BY MATTHEW CORRIGAN
I suppose it might have escaped your notice, but yesterday the BBC released details of how much it pays its on-air talent*. Once the news began to seep out, one or two people were rather put out. A handful of them turned to social media and began to express their displeasure… Hang on. Let’s do this properly…
At eleven in the morning there was something akin to an internet nuclear explosion on Twitter, as the salaries of the highest-earning BBC TV and radio personalities were revealed. Several stars were subjected to an afternoon of online abuse, with Chris Evans (£2M), Alan Shearer (£400k) and Steve Wright (£500k) receiving particular attention. Most bile, though, was reserved, somewhat predictably, for former footballer turned National Conscience and flavoured fried potato pedlar Mr Gary Lineker, who has managed to obtain a contract worth in excess of one and three quarter million pounds per annum, chiefly for co-presenting Match of the Day.

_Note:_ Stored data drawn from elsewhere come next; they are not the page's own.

-- ==== Sys2Proof/Laws/PerInstr.lean ====
section
/-! SUPPORT. Per-instruction facts about the encoding: an instruction has an encoding exactly when it is a slot operation, and its
opcode fits OPC (03 R49, R65-R68). -/

namespace Sys2Proof.Laws

/-- A slot operation has a form and an event none; the form's opcode fits the 10 bits of OPC. -/
def Encoding.Statement (i : Instr) : Prop := i.op?.isSome = i.form.isSome ∧ ∀ f, i.form = some f → f.opc < 2 ^ 10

Here’s the thing: I have absolutely no problem whatsoever with people earning more than I do. It’s the way of the world. I can hardly promote the notion of a free market economy in one column and then complain about its effects in another. To do so would be to practise hypocrisy on the scale of the average shadow cabinet member. Admittedly, proper operation of a free market doesn’t normally require that consumers must pay a fee – on pain of imprisonment – to a particular service provider, regardless of whether or not they actually use that provider’s services. But that’s a whole different subject. For the purposes of this article, let’s just accept that the BBC pays its staff according to market value, just like any other business.
I honestly can’t get myself worked up about Graham Norton’s pay packet, or Chris Evans’, or that of some geezer from Casualty who seemed to get everyone hot under the collar yesterday. I can’t really see why the BBC deemed him to be worth a hundred grand more than his female co-star though – I can understand why she would be justified in feeling more than a little miffed – but that’s the BBC’s problem to deal with. There are laws against discrimination. Let’s hope they are being properly applied.

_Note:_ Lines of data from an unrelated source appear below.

-- ==== Sys2Proof/Laws/Tab.lean ====
section
/-! SUPPORT. Reading, writing and the canonical form of sparse tables and of memory. -/

namespace Sys2Proof.Machine

variable {α : Type}

@[simp] theorem Tab.get_nil (d : α) (i : Nat) : Tab.get d [] i = d := rfl

/-- A key set reads as what it was set to. -/
@[simp] theorem Tab.get_set_self (d : α) (t : Tab α) (i : Nat) (v : α) : Tab.get d (Tab.set t i v) i = v := by
  induction t with
  | nil => simp [Tab.set, Tab.get]
  | cons e t ih =>
    obtain ⟨k, x⟩ := e
    simp only [Tab.set]
    split
    · simp [Tab.get]
    · split
      · simp [Tab.get]
      · next h => simp [Tab.get, h, ih]

/-- Setting a key leaves every other key alone. -/
theorem Tab.get_set_ne (d : α) (t : Tab α) (i j : Nat) (v : α) (h : j ≠ i) :
    Tab.get d (Tab.set t i v) j = Tab.get d t j := by
  induction t with
  | nil => simp [Tab.set, Tab.get, h]
  | cons e t ih =>
    obtain ⟨k, x⟩ := e
    simp only [Tab.set]
    split
    · simp [Tab.get, h]
    · split
      · next hik => subst hik; simp [Tab.get, h]
      · simp [Tab.get, ih]

/-- Keys that rise strictly from a bound are all above it, so a key at or below it is not listed. -/
theorem Tab.get_of_wfFrom [DecidableEq α] (d : α) (t : Tab α) (l i : Nat) (hw : Tab.wfFrom d (some l) t = true) (hi : i ≤ l) :
    Tab.get d t i = d := by
  induction t generalizing l with
  | nil => rfl
  | cons e t ih =>
    obtain ⟨k, x⟩ := e
    simp only [Tab.wfFrom, Bool.and_eq_true, decide_eq_true_eq] at hw
    have : i ≠ k := by omega
    simp only [Tab.get, this, if_false]
    exact ih k hw.2 (by omega)

/-- In canonical form a removed key reads as an unlisted one. -/
theorem Tab.get_erase_self [DecidableEq α] (d : α) (lo : Option Nat) (t : Tab α) (i : Nat) (hw : Tab.wfFrom d lo t = true) :
    Tab.get d (Tab.erase t i) i = d := by
  induction t generalizing lo with
  | nil => rfl
  | cons e t ih =>
    obtain ⟨k, x⟩ := e
    simp only [Tab.wfFrom, Bool.and_eq_true, decide_eq_true_eq] at hw
    simp only [Tab.erase]
    split
    · next h => subst h; exact Tab.get_of_wfFrom d t i i hw.2 (Nat.le_refl i)
    · next h => simp only [Tab.get, h, if_false]; exact ih _ hw.2

/-- Removing a key leaves every other key alone. -/
theorem Tab.get_erase_ne (d : α) (t : Tab α) (i j : Nat) (h : j ≠ i) : Tab.get d (Tab.erase t i) j = Tab.get d t j := by
  induction t with
  | nil => rfl
  | cons e t ih =>
    obtain ⟨k, x⟩ := e
    simp only [Tab.erase]
    split
    · next hik => subst hik; simp [Tab.get, h]
    · simp [Tab.get, ih]

/-- A bound below a bound. -/
theorem Tab.wfFrom_weaken [DecidableEq α] (d : α) (t : Tab α) (l m : Nat) (h : l ≤ m) (hw : Tab.wfFrom d (some m) t = true) :
    Tab.wfFrom d (some l) t = true := by
  cases t with
  | nil => rfl
  | cons e t =>
    simp only [Tab.wfFrom, Bool.and_eq_true, decide_eq_true_eq] at hw ⊢
    exact ⟨⟨by omega, hw.1.2⟩, hw.2⟩

/-- Without a bound. -/
theorem Tab.wfFrom_none [DecidableEq α] (d : α) (t : Tab α) (lo : Option Nat) (hw : Tab.wfFrom d lo t = true) :
    Tab.wfFrom d none t = true := by
  cases t with
  | nil => rfl
  | cons e t =>
    simp only [Tab.wfFrom, Bool.and_eq_true] at hw ⊢
    exact ⟨⟨trivial, hw.1.2⟩, hw.2⟩

/-- Setting a key to another value than the unlisted one keeps the canonical form. -/
theorem Tab.wfFrom_set [DecidableEq α] (d : α) (t : Tab α) (lo : Option Nat) (i : Nat) (v : α) (hv : v ≠ d)
    (hlo : ∀ l, lo = some l → l < i) (hw : Tab.wfFrom d lo t = true) : Tab.wfFrom d lo (Tab.set t i v) = true := by
  induction t generalizing lo with
  | nil =>
    cases lo with
    | none => simp [Tab.set, Tab.wfFrom, hv]
    | some l => simp [Tab.set, Tab.wfFrom, hv, hlo l rfl]
  | cons e t ih =>
    obtain ⟨k, x⟩ := e
    simp only [Tab.wfFrom, Bool.and_eq_true, decide_eq_true_eq] at hw
    simp only [Tab.set]
    split
    · next h => cases lo <;> simp [Tab.wfFrom, hv, h, hw.1.2, hw.2, hlo]
    · split
      · next h => subst h; cases lo <;> simp [Tab.wfFrom, hv, hw.2, hlo]
      · next h1 h2 =>
        have := ih (some k) (fun l hl => by cases hl; omega) hw.2
        simp [Tab.wfFrom, hw.1.1, hw.1.2, this]

/-- Removing a key keeps the canonical form. -/
theorem Tab.wfFrom_erase [DecidableEq α] (d : α) (t : Tab α) (lo : Option Nat) (i : Nat) (hw : Tab.wfFrom d lo t = true) :
    Tab.wfFrom d lo (Tab.erase t i) = true := by
  induction t generalizing lo with
  | nil => rfl
  | cons e t ih =>
    obtain ⟨k, x⟩ := e
    have hw' := hw
    simp only [Tab.wfFrom, Bool.and_eq_true, decide_eq_true_eq] at hw
    simp only [Tab.erase]
    split
    · cases lo with
      | none => exact Tab.wfFrom_none d t (some k) hw.2
      | some l => exact Tab.wfFrom_weaken d t l k (by have := hw.1.1; simp at this; omega) hw.2
    · simp [Tab.wfFrom, hw.1.1, hw.1.2, ih (some k) hw.2]

/-- A write keeps the canonical form. -/
theorem Tab.wf_put [DecidableEq α] (d : α) (t : Tab α) (i : Nat) (v : α) (hw : Tab.wf d t = true) :
    Tab.wf d (Tab.put d t i v) = true := by
  unfold Tab.put
  split
  · exact Tab.wfFrom_erase d t none i hw
  · next h => exact Tab.wfFrom_set d t none i v h (fun l hl => nomatch hl) hw

/-- Reading the key written. -/
theorem Tab.get_put_self [DecidableEq α] (d : α) (t : Tab α) (i : Nat) (v : α) (hw : Tab.wf d t = true) :
    Tab.get d (Tab.put d t i v) i = v := by
  unfold Tab.put
  split
  · next h => rw [h]; exact Tab.get_erase_self d none t i hw
  · simp

/-- Reading another key than the one written. -/
theorem Tab.get_put_ne [DecidableEq α] (d : α) (t : Tab α) (i j : Nat) (v : α) (h : j ≠ i) :
    Tab.get d (Tab.put d t i v) j = Tab.get d t j := by
  unfold Tab.put
  split
  · exact Tab.get_erase_ne d t i j h
  · exact Tab.get_set_ne d t i j v h

/-! ## Memory -/

/-- Writing a byte keeps the canonical form. -/
theorem Memory.wf_write (m : Memory) (a : Nat) (b : Byte) (h : m.wf = true) : (m.write a b).wf = true :=
  Tab.wf_put 0 m a b h

/-- The byte written reads back. -/
theorem Memory.byte_write_self (m : Memory) (a : Nat) (b : Byte) (h : m.wf = true) : (m.write a b).byte a = b :=
  Tab.get_put_self 0 m a b h

/-- Every other byte stays. -/
theorem Memory.byte_write_ne (m : Memory) (a x : Nat) (b : Byte) (h : x ≠ a) : (m.write a b).byte x = m.byte x :=
  Tab.get_put_ne 0 m a x b h

/-- Writing bytes keeps the canonical form. -/
theorem Memory.wf_writeAll (m : Memory) (a : Nat) (bs : List Byte) (h : m.wf = true) : (m.writeAll a bs).wf = true := by
  induction bs generalizing m a with
  | nil => exact h
  | cons b bs ih => exact ih (m.write a b) (a + 1) (m.wf_write a b h)

/-- Bytes outside those written stay. -/
theorem Memory.byte_writeAll_outside (m : Memory) (a x : Nat) (bs : List Byte) (h : x < a ∨ a + bs.length ≤ x) :
    (m.writeAll a bs).byte x = m.byte x := by
  induction bs generalizing m a with
  | nil => rfl
  | cons b bs ih =>
    simp only [List.length_cons] at h
    rw [Memory.writeAll, ih (m.write a b) (a + 1) (by omega), Memory.byte_write_ne m a x b (by omega)]

/-- A byte written reads back. -/
theorem Memory.byte_writeAll_inside (m : Memory) (a : Nat) (bs : List Byte) (n : Nat) (hm : m.wf = true) (h : n < bs.length) :
    (m.writeAll a bs).byte (a + n) = bs[n] := by
  induction bs generalizing m a n with
  | nil => simp at h
  | cons b bs ih =>
    cases n with
    | zero =>
      rw [Memory.writeAll, Memory.byte_writeAll_outside (m.write a b) (a + 1) (a + 0) bs (by omega)]
      exact Memory.byte_write_self m a b hm
    | succ n =>
      have := ih (m.write a b) (a + 1) n (m.wf_write a b hm) (by simpa using h)
      rw [Memory.writeAll, show a + (n + 1) = a + 1 + n by omega, this]
      simp

/-- What is read has the length asked for. -/
@[simp] theorem Memory.length_read (m : Memory) (a n : Nat) : (m.read a n).length = n := by
  induction n generalizing a with
  | zero => rfl
  | succ n ih => simp [Memory.read, ih]

/-- Device memory after reset is in canonical form. -/
theorem reset_mem_wf : State.reset.mem.wf = true := rfl

end Sys2Proof.Machine
end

No, I have no problem with high-earning stars at all. As long as they turn up, do the day job and go home, what they are paid is no concern of mine. For me, the problem comes when they use the towering platform they have been afforded to push their own points of view while (and this is the important bit) roundly castigating and heaping scorn on anyone who dares to disagree.
Such individuals, largely by dint of their association with the BBC, have a far louder voice than the rest of us. When they speak, people listen. And they react. Sometimes badly.
I am acutely aware that I’m on sticky ground with regards to freedom of speech here, but hear me out. Anyone, provided they have an appropriate contract, should be allowed to rant and rave on LBC or write an angry article in The Guardian (or even The Telegraph, for that matter), but the BBC is inherently different. The BBC has a constitutional duty to provide balanced output, yet it still faces daily allegations to the contrary.
Might it not be the right, indeed honourable, thing to do for those who wish to engage in ‘robust debate’ (i.e. insulting everyone who disagrees with ‘correct’ opinions and disparaging entire sections of the population) to find an appropriate outlet in the real commercial environment and help the BBC, which they all claim to adore, avoid charges of bias?
I’ll not hold my breath.
*I am not taking the mickey here. This is the actual word the BBC uses to describe such individuals as Matt Baker, Tess Daly and John Inverdale.